__Assignment__
Look for the word "subst". Copy every line of the listing where it occurs.

__Provided data__
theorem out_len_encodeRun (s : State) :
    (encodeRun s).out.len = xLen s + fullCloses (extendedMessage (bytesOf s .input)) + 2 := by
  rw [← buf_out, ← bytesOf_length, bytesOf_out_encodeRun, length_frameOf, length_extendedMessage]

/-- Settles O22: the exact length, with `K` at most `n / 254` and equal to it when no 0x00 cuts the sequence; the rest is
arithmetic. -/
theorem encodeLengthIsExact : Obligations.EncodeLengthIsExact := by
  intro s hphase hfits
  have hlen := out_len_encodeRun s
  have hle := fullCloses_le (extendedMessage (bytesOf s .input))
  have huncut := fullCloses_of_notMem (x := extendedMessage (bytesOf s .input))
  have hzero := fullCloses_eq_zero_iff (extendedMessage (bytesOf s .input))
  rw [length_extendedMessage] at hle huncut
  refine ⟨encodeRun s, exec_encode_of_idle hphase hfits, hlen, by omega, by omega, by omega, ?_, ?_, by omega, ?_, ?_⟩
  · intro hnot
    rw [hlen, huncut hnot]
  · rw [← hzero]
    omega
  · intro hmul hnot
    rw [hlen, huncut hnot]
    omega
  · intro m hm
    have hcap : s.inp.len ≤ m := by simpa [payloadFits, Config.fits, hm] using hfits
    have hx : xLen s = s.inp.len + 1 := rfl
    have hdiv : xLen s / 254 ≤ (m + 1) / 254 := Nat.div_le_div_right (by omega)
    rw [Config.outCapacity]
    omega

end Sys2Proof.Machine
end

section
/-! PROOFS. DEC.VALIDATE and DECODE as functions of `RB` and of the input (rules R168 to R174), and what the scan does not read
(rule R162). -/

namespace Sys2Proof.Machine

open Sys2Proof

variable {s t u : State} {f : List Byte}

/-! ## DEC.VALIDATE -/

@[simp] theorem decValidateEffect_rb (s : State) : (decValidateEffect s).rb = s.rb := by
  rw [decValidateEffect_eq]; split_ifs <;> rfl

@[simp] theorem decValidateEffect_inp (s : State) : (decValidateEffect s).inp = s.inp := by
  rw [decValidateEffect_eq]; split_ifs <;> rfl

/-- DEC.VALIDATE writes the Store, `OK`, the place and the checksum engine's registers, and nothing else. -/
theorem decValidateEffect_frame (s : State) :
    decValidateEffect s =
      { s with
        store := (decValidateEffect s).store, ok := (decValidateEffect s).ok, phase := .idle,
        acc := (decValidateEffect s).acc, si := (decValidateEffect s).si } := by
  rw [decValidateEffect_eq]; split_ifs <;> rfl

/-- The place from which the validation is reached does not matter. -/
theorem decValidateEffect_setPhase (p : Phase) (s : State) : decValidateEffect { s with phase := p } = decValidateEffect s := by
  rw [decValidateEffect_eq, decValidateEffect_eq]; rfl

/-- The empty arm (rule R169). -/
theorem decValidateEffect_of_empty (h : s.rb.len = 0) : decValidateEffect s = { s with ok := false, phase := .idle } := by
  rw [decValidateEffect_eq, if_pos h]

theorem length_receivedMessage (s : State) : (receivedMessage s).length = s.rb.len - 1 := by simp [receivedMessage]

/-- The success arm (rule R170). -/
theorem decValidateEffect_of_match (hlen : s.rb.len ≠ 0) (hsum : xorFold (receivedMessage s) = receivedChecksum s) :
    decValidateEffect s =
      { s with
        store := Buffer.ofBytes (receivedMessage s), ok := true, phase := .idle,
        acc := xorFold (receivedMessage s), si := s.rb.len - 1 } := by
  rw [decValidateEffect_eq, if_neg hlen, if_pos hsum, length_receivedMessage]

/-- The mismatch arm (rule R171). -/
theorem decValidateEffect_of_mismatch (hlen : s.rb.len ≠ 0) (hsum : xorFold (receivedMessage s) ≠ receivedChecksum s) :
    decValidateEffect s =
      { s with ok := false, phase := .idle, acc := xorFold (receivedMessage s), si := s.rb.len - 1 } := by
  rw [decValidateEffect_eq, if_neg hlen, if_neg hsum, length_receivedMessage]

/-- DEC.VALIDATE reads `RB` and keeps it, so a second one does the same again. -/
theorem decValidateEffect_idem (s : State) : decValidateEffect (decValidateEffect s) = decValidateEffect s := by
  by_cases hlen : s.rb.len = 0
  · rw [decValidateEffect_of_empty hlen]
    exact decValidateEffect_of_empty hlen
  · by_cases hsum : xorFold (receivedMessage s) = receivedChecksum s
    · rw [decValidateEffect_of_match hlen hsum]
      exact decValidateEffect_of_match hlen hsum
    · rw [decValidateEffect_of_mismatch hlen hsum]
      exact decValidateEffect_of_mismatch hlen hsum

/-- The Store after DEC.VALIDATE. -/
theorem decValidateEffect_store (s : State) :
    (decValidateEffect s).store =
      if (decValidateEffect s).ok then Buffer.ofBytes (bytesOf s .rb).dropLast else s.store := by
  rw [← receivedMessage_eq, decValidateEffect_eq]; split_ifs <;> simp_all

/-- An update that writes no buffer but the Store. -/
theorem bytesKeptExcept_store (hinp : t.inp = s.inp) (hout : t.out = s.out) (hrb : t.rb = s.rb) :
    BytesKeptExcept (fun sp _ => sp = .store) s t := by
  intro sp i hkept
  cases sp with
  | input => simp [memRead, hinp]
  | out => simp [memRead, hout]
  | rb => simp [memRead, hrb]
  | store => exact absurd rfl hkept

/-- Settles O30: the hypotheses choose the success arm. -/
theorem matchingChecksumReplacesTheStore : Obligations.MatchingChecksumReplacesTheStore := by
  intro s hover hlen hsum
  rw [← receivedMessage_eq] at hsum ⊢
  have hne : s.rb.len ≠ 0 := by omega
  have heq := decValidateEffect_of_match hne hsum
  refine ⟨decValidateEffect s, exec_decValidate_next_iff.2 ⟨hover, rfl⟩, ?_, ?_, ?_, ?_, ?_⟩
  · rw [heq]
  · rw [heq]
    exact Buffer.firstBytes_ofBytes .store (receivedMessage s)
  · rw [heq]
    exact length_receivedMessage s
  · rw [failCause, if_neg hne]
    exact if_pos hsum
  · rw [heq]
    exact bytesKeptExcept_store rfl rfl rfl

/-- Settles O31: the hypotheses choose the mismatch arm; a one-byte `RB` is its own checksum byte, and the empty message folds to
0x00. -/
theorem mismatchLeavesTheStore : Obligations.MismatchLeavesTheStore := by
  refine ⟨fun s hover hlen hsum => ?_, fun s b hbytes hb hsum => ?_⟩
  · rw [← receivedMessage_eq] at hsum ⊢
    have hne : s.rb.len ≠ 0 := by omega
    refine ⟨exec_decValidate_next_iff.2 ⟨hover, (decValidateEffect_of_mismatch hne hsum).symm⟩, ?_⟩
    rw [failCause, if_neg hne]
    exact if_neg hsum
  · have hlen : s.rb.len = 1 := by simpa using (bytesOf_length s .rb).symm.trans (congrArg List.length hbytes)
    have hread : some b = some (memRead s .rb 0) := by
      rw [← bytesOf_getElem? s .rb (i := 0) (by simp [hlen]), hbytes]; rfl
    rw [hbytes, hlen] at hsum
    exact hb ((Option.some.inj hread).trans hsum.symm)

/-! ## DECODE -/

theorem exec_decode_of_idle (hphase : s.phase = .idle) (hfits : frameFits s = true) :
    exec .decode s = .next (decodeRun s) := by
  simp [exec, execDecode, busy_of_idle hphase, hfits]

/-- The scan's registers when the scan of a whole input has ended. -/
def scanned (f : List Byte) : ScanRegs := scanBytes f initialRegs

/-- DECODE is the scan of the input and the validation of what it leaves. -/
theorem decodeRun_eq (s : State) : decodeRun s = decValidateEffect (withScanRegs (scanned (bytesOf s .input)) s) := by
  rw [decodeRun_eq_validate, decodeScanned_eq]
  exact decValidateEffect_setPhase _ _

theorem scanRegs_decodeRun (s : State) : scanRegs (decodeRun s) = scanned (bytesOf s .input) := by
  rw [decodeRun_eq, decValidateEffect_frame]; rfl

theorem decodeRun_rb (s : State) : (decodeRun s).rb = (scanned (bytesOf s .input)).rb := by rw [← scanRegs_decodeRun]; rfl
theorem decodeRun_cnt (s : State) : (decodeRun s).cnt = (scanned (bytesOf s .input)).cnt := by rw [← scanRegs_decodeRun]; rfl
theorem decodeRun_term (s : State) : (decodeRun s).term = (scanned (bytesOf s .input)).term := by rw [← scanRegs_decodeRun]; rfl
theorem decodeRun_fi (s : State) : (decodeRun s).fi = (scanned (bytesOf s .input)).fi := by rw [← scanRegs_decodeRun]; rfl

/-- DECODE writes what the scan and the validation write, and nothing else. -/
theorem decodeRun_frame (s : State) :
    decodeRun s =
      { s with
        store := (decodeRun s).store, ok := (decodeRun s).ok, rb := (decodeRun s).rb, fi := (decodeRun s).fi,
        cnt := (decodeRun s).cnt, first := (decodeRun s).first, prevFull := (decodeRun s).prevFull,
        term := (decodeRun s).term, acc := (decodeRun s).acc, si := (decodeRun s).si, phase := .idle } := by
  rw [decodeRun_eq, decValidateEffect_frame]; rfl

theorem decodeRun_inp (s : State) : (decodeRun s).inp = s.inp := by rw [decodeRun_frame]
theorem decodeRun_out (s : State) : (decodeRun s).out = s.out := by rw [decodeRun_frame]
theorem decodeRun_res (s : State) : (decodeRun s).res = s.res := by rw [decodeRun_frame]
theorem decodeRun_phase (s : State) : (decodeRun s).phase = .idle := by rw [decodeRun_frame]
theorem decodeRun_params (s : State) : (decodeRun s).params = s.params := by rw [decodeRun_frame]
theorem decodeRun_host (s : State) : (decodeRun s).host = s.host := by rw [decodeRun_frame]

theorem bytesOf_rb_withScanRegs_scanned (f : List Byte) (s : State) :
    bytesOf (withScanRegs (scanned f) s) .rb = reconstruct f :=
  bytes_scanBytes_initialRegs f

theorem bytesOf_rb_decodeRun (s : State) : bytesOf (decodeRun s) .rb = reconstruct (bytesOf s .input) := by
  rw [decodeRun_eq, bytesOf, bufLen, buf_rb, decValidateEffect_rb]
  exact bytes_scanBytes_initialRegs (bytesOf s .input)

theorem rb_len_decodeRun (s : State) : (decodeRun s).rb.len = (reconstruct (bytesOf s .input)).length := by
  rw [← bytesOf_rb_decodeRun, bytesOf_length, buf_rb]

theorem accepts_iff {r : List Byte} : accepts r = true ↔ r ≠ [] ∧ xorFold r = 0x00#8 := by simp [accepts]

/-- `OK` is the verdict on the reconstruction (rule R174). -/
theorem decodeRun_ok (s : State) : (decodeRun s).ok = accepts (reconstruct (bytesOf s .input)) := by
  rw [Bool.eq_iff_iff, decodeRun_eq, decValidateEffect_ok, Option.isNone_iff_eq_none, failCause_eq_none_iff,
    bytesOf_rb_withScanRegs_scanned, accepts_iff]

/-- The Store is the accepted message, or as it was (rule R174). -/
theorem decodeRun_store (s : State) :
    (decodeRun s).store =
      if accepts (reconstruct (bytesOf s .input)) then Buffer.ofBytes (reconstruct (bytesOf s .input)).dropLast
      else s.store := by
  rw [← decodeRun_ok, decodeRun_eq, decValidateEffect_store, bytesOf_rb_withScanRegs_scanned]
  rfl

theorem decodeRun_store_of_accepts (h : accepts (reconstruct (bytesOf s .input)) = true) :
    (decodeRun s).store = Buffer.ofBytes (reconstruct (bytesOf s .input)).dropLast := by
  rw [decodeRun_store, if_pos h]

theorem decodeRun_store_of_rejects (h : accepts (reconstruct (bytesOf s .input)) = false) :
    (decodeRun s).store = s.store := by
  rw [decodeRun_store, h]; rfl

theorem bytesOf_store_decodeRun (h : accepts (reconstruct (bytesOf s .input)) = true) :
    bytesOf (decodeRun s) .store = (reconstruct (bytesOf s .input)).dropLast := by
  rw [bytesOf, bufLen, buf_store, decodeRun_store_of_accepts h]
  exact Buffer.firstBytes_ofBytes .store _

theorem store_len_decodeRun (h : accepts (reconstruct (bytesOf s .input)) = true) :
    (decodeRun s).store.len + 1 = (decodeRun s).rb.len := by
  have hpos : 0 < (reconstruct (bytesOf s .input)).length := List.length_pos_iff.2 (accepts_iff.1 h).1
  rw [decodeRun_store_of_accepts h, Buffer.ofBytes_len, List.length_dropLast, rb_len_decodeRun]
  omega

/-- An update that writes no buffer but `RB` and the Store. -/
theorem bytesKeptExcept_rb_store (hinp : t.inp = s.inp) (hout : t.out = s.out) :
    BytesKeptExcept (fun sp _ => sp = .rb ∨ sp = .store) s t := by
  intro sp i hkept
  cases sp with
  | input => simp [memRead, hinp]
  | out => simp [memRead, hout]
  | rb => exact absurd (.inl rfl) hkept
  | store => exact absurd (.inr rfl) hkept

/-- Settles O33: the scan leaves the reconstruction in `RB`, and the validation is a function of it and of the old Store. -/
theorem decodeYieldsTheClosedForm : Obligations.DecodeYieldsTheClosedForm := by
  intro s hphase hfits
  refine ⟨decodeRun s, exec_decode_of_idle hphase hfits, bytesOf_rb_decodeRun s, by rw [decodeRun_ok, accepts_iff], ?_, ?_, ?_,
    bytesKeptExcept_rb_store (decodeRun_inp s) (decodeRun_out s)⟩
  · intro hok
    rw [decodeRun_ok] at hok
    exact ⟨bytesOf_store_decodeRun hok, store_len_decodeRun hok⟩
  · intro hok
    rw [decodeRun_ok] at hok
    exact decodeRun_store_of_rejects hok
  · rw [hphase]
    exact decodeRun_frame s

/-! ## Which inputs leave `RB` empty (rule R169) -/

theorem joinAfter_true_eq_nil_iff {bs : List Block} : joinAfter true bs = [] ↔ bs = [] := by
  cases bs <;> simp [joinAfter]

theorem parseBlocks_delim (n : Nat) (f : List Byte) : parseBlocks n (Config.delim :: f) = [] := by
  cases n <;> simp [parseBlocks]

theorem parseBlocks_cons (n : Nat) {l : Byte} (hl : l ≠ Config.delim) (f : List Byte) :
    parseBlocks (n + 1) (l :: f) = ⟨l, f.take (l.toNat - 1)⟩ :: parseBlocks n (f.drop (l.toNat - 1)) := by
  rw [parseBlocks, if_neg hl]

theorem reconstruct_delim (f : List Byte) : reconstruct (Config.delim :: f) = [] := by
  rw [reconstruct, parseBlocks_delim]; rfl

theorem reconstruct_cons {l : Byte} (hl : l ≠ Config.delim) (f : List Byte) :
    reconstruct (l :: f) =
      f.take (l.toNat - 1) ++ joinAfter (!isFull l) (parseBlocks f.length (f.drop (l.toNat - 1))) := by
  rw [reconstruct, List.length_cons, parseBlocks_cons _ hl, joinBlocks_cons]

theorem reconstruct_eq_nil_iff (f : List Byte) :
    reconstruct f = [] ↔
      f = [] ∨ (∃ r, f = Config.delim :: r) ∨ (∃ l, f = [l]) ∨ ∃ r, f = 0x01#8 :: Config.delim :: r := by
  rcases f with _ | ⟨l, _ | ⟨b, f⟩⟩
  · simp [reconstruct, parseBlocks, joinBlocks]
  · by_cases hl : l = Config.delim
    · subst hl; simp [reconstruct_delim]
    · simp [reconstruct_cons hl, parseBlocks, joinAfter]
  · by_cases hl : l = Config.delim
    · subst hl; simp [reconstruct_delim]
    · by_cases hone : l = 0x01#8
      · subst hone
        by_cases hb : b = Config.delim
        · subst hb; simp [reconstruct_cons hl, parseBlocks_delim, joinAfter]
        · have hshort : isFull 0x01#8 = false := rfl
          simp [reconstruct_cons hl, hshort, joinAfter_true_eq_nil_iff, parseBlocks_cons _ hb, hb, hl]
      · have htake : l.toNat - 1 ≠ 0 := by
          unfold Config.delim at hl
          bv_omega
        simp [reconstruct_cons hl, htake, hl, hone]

__Solution__
    · subst hl; simp [reconstruct_delim]
    · subst hl; simp [reconstruct_delim]
      · subst hone
        · subst hb; simp [reconstruct_cons hl, parseBlocks_delim, joinAfter]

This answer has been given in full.